Death notes for broken links in your documentation files
lawliet is a tool for searching broken links in your documentation files.
When working in large projects where your only option for organizing your own SDK documentation is to keep a bunch of .md files inside a Git repo, mantaining all the links inside every document becomes a real nightmare.
This tool will:
- Search recursively for plain text files with the extenion you choose (.md, .html, .txt, etc.)

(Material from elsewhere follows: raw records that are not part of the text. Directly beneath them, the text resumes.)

/-- KEY_SLOT_INTEGRITY_CHECK: the full check of every 60 s. -/
def execKeySlotIntegrityCheck (dt : Nat) (bad : List Nat) (s : State) : Host.Outcome State Fault Refusal :=
  let s := advance dt s
  if !hubLive s then done s
  else
    let s := selfRan (bad.foldl slotBad s) 7
    done (selfBit s 7 (s.vault.slots.any fun (_, x) => x.st == 3))

/-! ## MAC requests of partitions (R498) -/

/-- The vault's answer to a partition: the status, then the result's words. -/
def macAnswer (s : State) (p : Nat) (verify : Bool) (st : Nat) (ws : List Nat) : State :=
  answerPut s 64 p (if verify then 0x0902 else 0x0901) (st :: ws)

/-- May partition p use a slot: the status that forbids it; a KIND that is not HMAC permits no MAC (R497). -/
def macCheck (s : State) (p k len : Nat) : Nat :=
  let x := slotOfKey s k
  if k > 63 || len == 0 || len > 40 then rangeS
  else if x.attr.world != 2 || !bit x.attr.masters p || !bit x.attr.use 2 then roleS
  else if x.st == 1 && x.attr.kind != 2 then typeS
  else if !keyOk s x then stateS
  else if !vaultRoom s 1 then busyS
  else okS

/-- The octets of n data words of a message from word i. -/
def msgOctets (m : Msg) (i n : Nat) : List Byte := (upto n).flatMap fun k => leN 4 (msgWord m (i + k))

/-- VAULT_MAC_REQUEST: the firmware takes a MAC or MAC_VERIFY message and forwards it with the sender the fabric stamped. -/
def execVaultMacRequest (dt chan : Nat) (s : State) : Host.Outcome State Fault Refusal :=
  let s := advance dt s
  match serveMsg s 64 chan [0x0901, 0x0902] with
  | none => done s
  | some (p, m, s) =>
    let k := msgWord m 1 % 256
    let len := msgWord m 1 / 256 % 256
    let ver := m.code == 0x0902
    if unitSt s 0 == .fault then done (macAnswer s p ver notReady [])
    else if macCheck s p k len != okS then done (macAnswer s p ver (macCheck s p k len) [])
    else done (vaultPush s 1 (.mac chan ver p k ((msgOctets m 2 10).take len) (msgOctets m 12 4)))

/-! ## Bundles (R495, R496) -/

/-- BUNDLE_APPLY's request: the vault verifies BUNDLE_DATA. -/
def opBundleApply (s : State) (rq : Req) : Res :=
  let j := s.jal
  if pairOn s && settled s && !s.pair.link then deny s stateS
  else if j.bundleRq.isSome || j.commitRow.isSome || j.commitMid.isSome || (j.holder.isSome && j.holder != some rq.sess) || !vaultRoom s 2 then
    deny s busyS
  else ⟨vaultPush { s with jal := { j with bundleRq := some (rq.sess, rq.seq) } } 2 (.verifyBundle rq.sess rq.seq), deferS, 0, []⟩

/-- BUNDLE_APPLY. -/
def execBundleApply (dt : Nat) (rq : Req) (s : State) : Host.Outcome State Fault Refusal :=
  done (doExec (advance dt s) rq 0x020031 0 fun s => opBundleApply s rq)

/-- One row a bundle carries, checked as a staged write is; the status, or the value with its key. -/
def bundleRow (s : State) (b : BundleRow) : Except Nat (Nat × Val) :=
  let ob := obAddr b.addr
  match descOf ob with
  | none => .error noObject
  | some d =>
    if !unitPresent s (ownerOf ob b.addr.sub) then .error unitAbsent
    else if b.addr.sub ≥ instances s ob d then .error noObject
    else if d.pers != .s || d.acc == .ro || d.acc == .cmd then .error accessS
    else match decVal d.typ b.typ b.bytes with
      | .error e => .error e
      | .ok v =>
        if !inLims d v || rowLimit s ob b.addr.sub v != okS || (match d.typ with
          | .tbl _ n => b.row ≥ n
          | _ => b.row != 0) then .error rangeS
        else .ok (okey ob b.addr.sub b.row, v)

/-- A bundle's rows checked in order. -/
def bundleVals (s : State) : List BundleRow → Except Nat (List (Nat × Val))
  | [] => .ok []
  | b :: r => match bundleRow s b, bundleVals s r with
    | .error e, _ => .error e
    | _, .error e => .error e
    | .ok x, .ok l => .ok (x :: l)

/-- The vault's verdict on BUNDLE_DATA: the digest of an accepted bundle's Prefect section goes to the Prefect, and its values are staged
(R477, R495). -/
def bundleJudged (s : State) (n seq : Nat) (f : VaultFacts) : State :=
  let say (s : State) (st : Nat) : State := answerLate s n seq 0 ⟨st, 0, 0, []⟩
  let (ok, s) := verifyObj (bulkEnd { s with jal := { s.jal with bundleRq := none, bundle := [] } } (addrOf 0x020030 0)) 3 s.vault.bundleSvn
    f.signed
  if !ok then say s verifyS
  else
    let s := if f.hasPrefect then { s with pf := { s.pf with digest := f.prefectDigest } } else s
    match bundleVals s f.bundle with
    | .error e => say s e
    | .ok l =>
      if !(pairOn s && settled s) then bundleStage s n seq f.signed.svn l
      else if !s.pair.link then say s stateS
      else mirrorSend { s with jal := { s.jal with bundleRq := some (n, seq) } } n seq f.signed.svn (.bundle l)
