-- ==== Sys2Proof/Machine/Jalyn.lean ====
section
/-! DEFINITION. Jalyn's messages (R134 to R165): the handshake and HELLO, READ, WRITE, EXEC, the tables, BULK, subscriptions, acknowledgement
and retransmission, the closing of sessions, notifications, the relay and the gateway to the partitions' own areas. -/

namespace Sys2Proof.Machine

/-! ## Associations and HELLO (R134 to R139, R148 to R150) -/

/-- The ports of an IP interface: 0 is SB0, or group 2 in PRP; 1 is SB1 on its own; 2 is MT (R190's objects). -/
def ipPorts (s : State) (i : Nat) : List Nat :=
  if i == 0 then (if gmode s 2 == 1 then [4, 5] else [4]) else if i == 1 then (if gmode s 2 == 1 then [] else [5])
  else if i == 2 then [8] else []

/-- Does the module take a handshake on SB0, SB1, MT (0 to 2) or the relay (3). -/
def jalynPort (s : State) (n : Nat) : Bool :=
  jalynUp s && (life s != 4 || n == 2) &&
    (if n == 3 then s.ident.optP && s.pair.link && running s
     else s.vb 0x020003 n && (ipPorts s n).any (linkUp s ·))

/-- The suite chosen, the stronger first (R135). -/
def suiteFor (s : State) (h : ClientHello) : Option Nat :=
  if h.offers256 then some 0x1302 else if h.offers128 && s.vn 0x020006 0 == 0 then some 0x1301 else none

/-- Does a ClientHello offer a key-exchange group and take the signature scheme of the module, and is the client's own one admitted (R135). -/
def helloSchemes (h : ClientHello) : Bool := (h.group384 || h.group256) && h.takesPss && h.signsOk

/-- DTLS_CLIENT_HELLO: the vault is asked for the module's part; at most two handshakes run (R136). -/
def execDtlsClientHello (dt port : Nat) (h : ClientHello) (s : State) : Host.Outcome State Fault Refusal :=
  let s := advance dt s
  let open_ := (s.jal.assocs.filter fun (_, a) => !a.ready).length
  if !jalynPort s port || !h.cookieOk || !helloSchemes h || !h.cert.chainsToAnchor || open_ ≥ 2 || unitSt s 0 == .fault || !vaultRoom s 3 then done s
  else match suiteFor s h with
    | none => done s
    | some u =>
      let n := s.jal.nextAssoc
      let j := { s.jal with assocs := tabPut s.jal.assocs n { port := port, suite := u, cert := h.cert, group384 := h.group384 }, nextAssoc := n + 1 }
      done (vaultPush { s with jal := j } 3 (.handshake n))

/-- A role's code read (R148). -/
def roleOf (n : Nat) : Option Role :=
  match n with
  | 0 => some .obs | 1 => some .opr | 2 => some .eng | 3 => some .sec | 4 => some .mgr | 5 => some .ptn
  | _ => none

/-- The highest version within both ranges (R149, R164). -/
def agreeVersion (s : State) (lo hi : Nat) : Option Nat :=
  if !romServes s && lo ≤ 0x11 && 0x11 ≤ hi then some 0x11 else if lo ≤ 0x10 && 0x10 ≤ hi then some 0x10 else none

/-- The role a HELLO is granted: the one it asks when the certificate carries it, OBS in DECOMMISSIONED (R150). -/
def grantRole (s : State) (c : Cert) (h : HelloReq) : Option Role :=
  if life s == 4 then some .obs
  else match roleOf h.role with
    | some r => if c.roles.contains h.role && (r != .ptn || h.partition == c.partition) then some r else none
    | none => none

/-- The lowest session number free. -/
def freeSess (s : State) : Option Nat := (upto 16).find? fun n => (sessOf s n).isNone

/-- The record of a HELLO, and its count when refused (R150). A refused HELLO has no session; its record carries 0xFF (DESIGN CHOICE,
entry 90). -/
def helloLog (s : State) (n role port result : Nat) : State :=
  let s := logRec s 0x0130 65 (ints [n, role, port, result])
  if result == okS then s else bump s 0x020014 0

/-- The body of a HELLO's response after MSTATUS (R148, R165). -/
def helloBody (s : State) (n : Nat) (x : Sess) : List Byte :=
  leN 1 x.version ++ leN 1 x.role.code ++ leN 1 n ++ [0] ++ leN 2 x.suite ++ leN 2 1360 ++ leN 2 32 ++ leN 2 256 ++
    leN 4 (unitsPresent s) ++ leN 1 (life s) ++ zeros 3 ++ leN 4 (s.vn 0x020004 0)

/-- A HELLO is refused: it is answered with the status and the association closes (R139, R149, R150). -/
def helloRefuse (s : State) (k : Nat) (a : Assoc) (h : HelloReq) (st : Nat) : State :=
  let v := (agreeVersion s h.versMin h.versMax).getD 0x10
  let m := msgBytes v 1 true a.txSeq h.seq h.reqId (leN 2 st)
  helloLog { s with jal := { s.jal with assocs := tabDel s.jal.assocs k, out := s.jal.out ++ [(a.port, m)] } } 0xFF h.role a.port st

/-- The session a HELLO opens; its numbers go on from the association's. -/
def helloSess (s : State) (a : Assoc) (h : HelloReq) (v : Nat) (r : Role) : Sess :=
  { role := r, part := if r == .ptn then h.partition else 0xFF, port := a.port, version := v, suite := a.suite, name := h.name.take 32
    since := tai s, idleNs := s.vn 0x020004 0 * 1000000000, lastRx := s.now, rxSeq := h.seq + 1, reqSeq := h.seq, txSeq := a.txSeq
    unacked := a.unacked }

/-- A second HELLO answers SEQUENCE in its turn (R147, R148). -/
def helloDo (rq : Req) (role : Nat) (s : State) (se : Sess) : State :=
  helloLog (respond s rq.sess { seq := rq.seq, reqId := rq.reqId, op := 1, mstatus := sequenceS }) rq.sess role se.port sequenceS

/-- A HELLO on an association that has its session n: one that comes again is answered as before (R153). -/
def helloAgain (s : State) (n : Nat) (h : HelloReq) : State :=
  let rq : Req := { sess := n, seq := h.seq, reqId := h.reqId }
  onRequest s rq (.hello h.role) (helloDo rq h.role)

/-- HELLO (R148 to R150, R165). -/
def execHello (dt assoc : Nat) (h : HelloReq) (s : State) : Host.Outcome State Fault Refusal :=
  let s := advance dt s
  match tabGet s.jal.assocs assoc with
  | none => done s
  | some a =>
    if !jalynUp s || !a.ready then done s
    else match a.sess with
      | some n => done (helloAgain s n h)
      | none => match agreeVersion s h.versMin h.versMax with
        | none => done (helloRefuse s assoc a h unsupported)
        | some v => match grantRole s a.cert h, freeSess s with
          | none, _ => done (helloRefuse s assoc a h roleS)
          | some _, none => done (helloRefuse s assoc a h sessionLimit)
          | some r, some n =>
            if r == .sec && s.jal.sess.any (fun (_, x) => x.role == .sec) then done (helloRefuse s assoc a h sessionLimit)
            else
              let x := helloSess s a h v r
              let s := setSess { s with jal := { s.jal with assocs := tabPut s.jal.assocs assoc { a with sess := some n } } } n x
              let s := respond s n { seq := h.seq, reqId := h.reqId, op := 1, entries := [⟨okS, 0, 0, helloBody s n x⟩] }
              done (helloLog s n h.role a.port okS)

/-! ## The partitions' own areas (R161 to R163) -/

/-- A request to a partition's area: the gateway's own checks, then its queue. The answer is a status; the model's mark when it comes later. -/
def gwAsk (s : State) (rq : Req) (se : Sess) (idx op : Nat) (ad : Addr) (typ : Nat) (bytes : List Byte) : Nat × State :=
  let p := ad.area - 0x80
  let c := lifeCheck s se (obAddr ad) (if op == 1 then .read else if op == 2 then .write else .exec)
  if bytes.length > 40 then (lengthS, s)
  else if (partOf s p).st == .none || (gwChan s p true).isNone || (gwChan s p false).isNone then (noObject, s)
  else if c != okS then (c, s)
  else if se.role == .ptn && se.part != p then (roleS, s)
  else if pst s p != .running then (notReady, s)
  else if (gwQ s p).length ≥ 17 then (busyS, s)
  else
    let g : GwReq := { sess := rq.sess, seq := rq.seq, idx := idx, role := se.role.code, op := op, addr := ad, typ := typ, bytes := bytes }
    (deferS, gwSend { s with jal := { s.jal with gw := tabPut s.jal.gw p (gwQ s p ++ [g]) } } p)

/-- Is an address in a partition's area. -/
def inGateway (ad : Addr) : Bool := 0x80 ≤ ad.area && ad.area < 0xC0

/-- The head of a partition's requests is answered, and the next is sent. -/
def gwDone (s : State) (p : Nat) (e : RespE) : State :=
  match gwQ s p with
  | [] => s
  | g :: rest =>
    let gw := if rest.isEmpty then tabDel s.jal.gw p else tabPut s.jal.gw p rest
    gwSend (answerLate { s with jal := { s.jal with gw := gw } } g.sess g.seq g.idx e) p

/-- A partition's message to the gateway, from its header's code and length and its words. -/
def replyMsg (s : State) (code len : Nat) (ws : List Word) : Msg :=
  let n := min len 15
  { code := code % 65536, len := n, words := (upto 15).map fun i => if i < n then nth ws i 0 else 0, postedAt := s.now }

/-- The partition's reply arrives: what its channel holds, or, with nothing there and the partition free to post (R393), the message the row
carries, posted now. -/
def replyIn (s : State) (c p code len : Nat) (ws : List Word) : State :=
  if (chanOf s c).q.isEmpty && postCheck s p (some c) == 0 then chanPut s c (replyMsg s code len ws) else s

/-- GATEWAY_REPLY: the partition's message arrives and leaves its channel; what it answers is the request under way (R162). One that answers
no request, or one whose time has passed, is discarded (R163). -/
def execGatewayReply (dt p code len : Nat) (ws : List Word) (s : State) : Host.Outcome State Fault Refusal :=
  let s := advance dt s
  match gwChan s p false with
  | none => done s
  | some c =>
    let s := replyIn s c p code len ws
    match (chanOf s c).q with
    | [] => done s
    | m :: rest =>
      if !hubLive s || !fabricUp s then done s
      else
        let s := chanTake s c m rest
        match s.jal.gwLate.find? fun (q, g) => q == p && (gwReply m g).isSome with
        | some x => done { s with jal := { s.jal with gwLate := s.jal.gwLate.erase x } }
        | none => match gwQ s p with
        | [] => done s
        | g :: _ => match gwReply m g with
          | some (st, typ, bs) => if dueBy s g.due then done s else done (gwDone s p ⟨st, typ, 0, bs⟩)
          | none => done s

/-- GATEWAY_TIMEOUT: the partition has not answered in time. -/
def execGatewayTimeout (dt p : Nat) (s : State) : Host.Outcome State Fault Refusal :=
  let s := advance dt s
  match gwQ s p with
  | g :: _ =>
    if dueBy s g.due && hubLive s then
      done (gwDone { s with jal := { s.jal with gwLate := s.jal.gwLate ++ (if g.posted then [(p, g)] else []) } } p ⟨partTimeout, 0, 0, []⟩)
    else done s
  | [] => done s

/-! ## READ (R115, R125, R131, R141 to R143) -/

/-- The number of rows in use of an S table as it is staged (R125). -/
def stagedRows (s : State) (ob sub : Nat) : Nat := ((withStage s s.jal.stage).rowsOf ob sub).length

/-- One entry of a READ. -/
def readEntry (s : State) (se : Sess) (staged : Bool) (ad : Addr) : RespE :=
  let ob := obAddr ad
  let c := objCheck s se ad .read
  if c != okS then ⟨c, 0, 0, []⟩
  else match descOf ob with
    | none => ⟨noObject, 0, 0, []⟩
    | some d =>
      let big := match d.typ with
        | .one (.oct m) => decide (m > 1024)
        | _ => false
      let u := unitCheck s ad d .read
      if big then ⟨lengthS, 0, 0, []⟩
      else if u != okS then ⟨u, 0, 0, []⟩
      else
        let kept := d.pers == .k || d.pers == .s
        let tbl := match d.typ with
          | .tbl _ _ => true
          | _ => false
        let v := if staged && d.pers == .s then stagedVal s ob ad.sub 0 else curVal s ob ad.sub
        let rows := if staged && d.pers == .s then stagedRows s ob ad.sub else tblRows s ob ad.sub
        let dfl_ := if tbl then rows == dflRows ob else v == dfl s ob ad.sub
        ⟨okS, typCode d.typ, b2n (curSat s ob ad.sub) + 2 * b2n (d.pers == .s && stagedDiffers s ob ad.sub) + 4 * b2n (kept && dfl_),
          if tbl then leN 4 rows else encVal d.typ v⟩

/-- The octets a READ's response takes. -/
def readSize (s : State) (se : Sess) (staged : Bool) (ads : List Addr) : Nat :=
  4 + sumN (ads.map fun ad => if inGateway ad then 46 else 6 + (readEntry s se staged ad).bytes.length)

/-- The entries of a READ, in order, from entry idx on. -/
def readAll (rq : Req) (se : Sess) (staged : Bool) : Nat → List Addr → State → List RespE × List Nat × State
  | _, [], s => ([], [], s)
  | idx, ad :: r, s =>
    let (e, s) := if inGateway ad then
        (let (st, s) := gwAsk s rq se idx 1 ad 0 []
         ((⟨st, 0, 0, []⟩ : RespE), s))
      else (let e := readEntry s se staged ad
            (e, if e.status == okS then nowRead s (obAddr ad) else s))
    let (es, w, s) := readAll rq se staged (idx + 1) r s
    (e :: es, if e.status == deferS then idx :: w else w, s)

/-- A response without entries. -/
def refuse (s : State) (rq : Req) (op st : Nat) : State := respond s rq.sess { seq := rq.seq, reqId := rq.reqId, op := op, mstatus := st }

/-- The mark, among the entries a response waits for, of entries not handled yet. -/
def moreEntries : Nat := 65537

/-- The entries a response waits for. -/
def waitMore (w : List Nat) (all : Bool) : List Nat := if all then w else w ++ [moreEntries]

/-- The entries not handled yet are noted in the session: other sessions' work may come between (R147). -/
def keepRest (s : State) (rq : Req) (b : ReqBody) (idx : Nat) (all : Bool) : State :=
  match sessOf s rq.sess with
  | some se => setSess s rq.sess { se with rest := if all then none else some ⟨rq, b, idx⟩ }
  | none => s

/-- A READ's effect and response. -/
def readDo (rq : Req) (staged : Bool) (addrs : List Addr) (s : State) (se : Sess) : State :=
  if addrs.isEmpty || addrs.length > 64 || readSize s se staged addrs > 1344 then refuse s rq 2 lengthS
  else
    let (es, w, s) := readAll rq se staged 0 (addrs.take (max 1 rq.cut)) s
    let later := addrs.drop (max 1 rq.cut)
    keepRest (respond s rq.sess { seq := rq.seq, reqId := rq.reqId, op := 2, entries := es, wait := waitMore w later.isEmpty })
      rq (.read staged later) es.length later.isEmpty

/-- READ. -/
def execReadMsg (dt : Nat) (rq : Req) (staged : Bool) (addrs : List Addr) (s : State) : Host.Outcome State Fault Refusal :=
  done (onRequest (advance dt s) rq (.read staged addrs) (readDo rq staged addrs))

/-! ## WRITE and EXEC (R141 to R146) -/

/-- One entry of a WRITE. -/
def writeOne (s : State) (rq : Req) (se : Sess) (idx : Nat) (e : WEntry) : Nat × State :=
  if inGateway e.addr then gwAsk s rq se idx 2 e.addr e.typ e.bytes
  else
    let r := writeEntry s se e fun s d v => writeRow rq.seq idx s rq.sess e.addr 0 d v
    (r.status, r.s)

/-- The entries of a WRITE, in order: a failed one undoes no earlier one. -/
def writeAll (rq : Req) (se : Sess) : Nat → List WEntry → State → List RespE × List Nat × State
  | _, [], s => ([], [], s)
  | idx, e :: r, s =>
    let (st, s) := writeOne s rq se idx e
    let (es, w, s) := writeAll rq se (idx + 1) r s
    (⟨st, 0, 0, []⟩ :: es, if st == deferS then idx :: w else w, s)

/-- A WRITE's effect and response. -/
def writeDo (rq : Req) (es : List WEntry) (s : State) (se : Sess) : State :=
  if romServes s then refuse s rq 3 unsupported
  else if es.isEmpty || es.length > 64 then refuse s rq 3 lengthS
  else
    let (rs, w, s) := writeAll rq se 0 (es.take (max 1 rq.cut)) s
    let later := es.drop (max 1 rq.cut)
    keepRest (respond s rq.sess { seq := rq.seq, reqId := rq.reqId, op := 3, entries := rs, wait := waitMore w later.isEmpty })
      rq (.write later) rs.length later.isEmpty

- On those files it will look up for URL's
- For every file that has URL's inside, it will check every entry making a GET request
- Will save the results that ended with an error response code different than 200, or when the URL have preconfigured text inside its content
- It will export the results in a CSV file
You'll need Node v6.9.4 installed on your OS of choice
- Just clone this repo:
# git clone https://github.com/mguellsegarra/lawliet.git
# cd lawliet
Then, install the dependencies:
# npm install
You can customize lawliet in order to fit your needs. For that purpose, there's a config.json file:
{
"outputFilename": "death_notes.csv",
"extensionFiles": ".md",
"not_found_text": "The page you're looking for could not be found (404)",
"not_authenticated_text": "Login Mordorbank",
"hosts": [
{
"host": "mordorbank.org",
"proxy": "http://10.0.0.1:8080",
"cookies": [
"some_auth_session_token"
]
}
],
"strictSSL": false
}
- outputFilename (required) → The output file name. By default:
death_notes.csv
- extensionFiles (required) → The extension of the files to look for. By default, markdown files:
.md
- not_found_text (optional) → Sometimes there are webpages that returns a 200 code, but in fact is not so (e.g. some Gitlab not found pages, etc.).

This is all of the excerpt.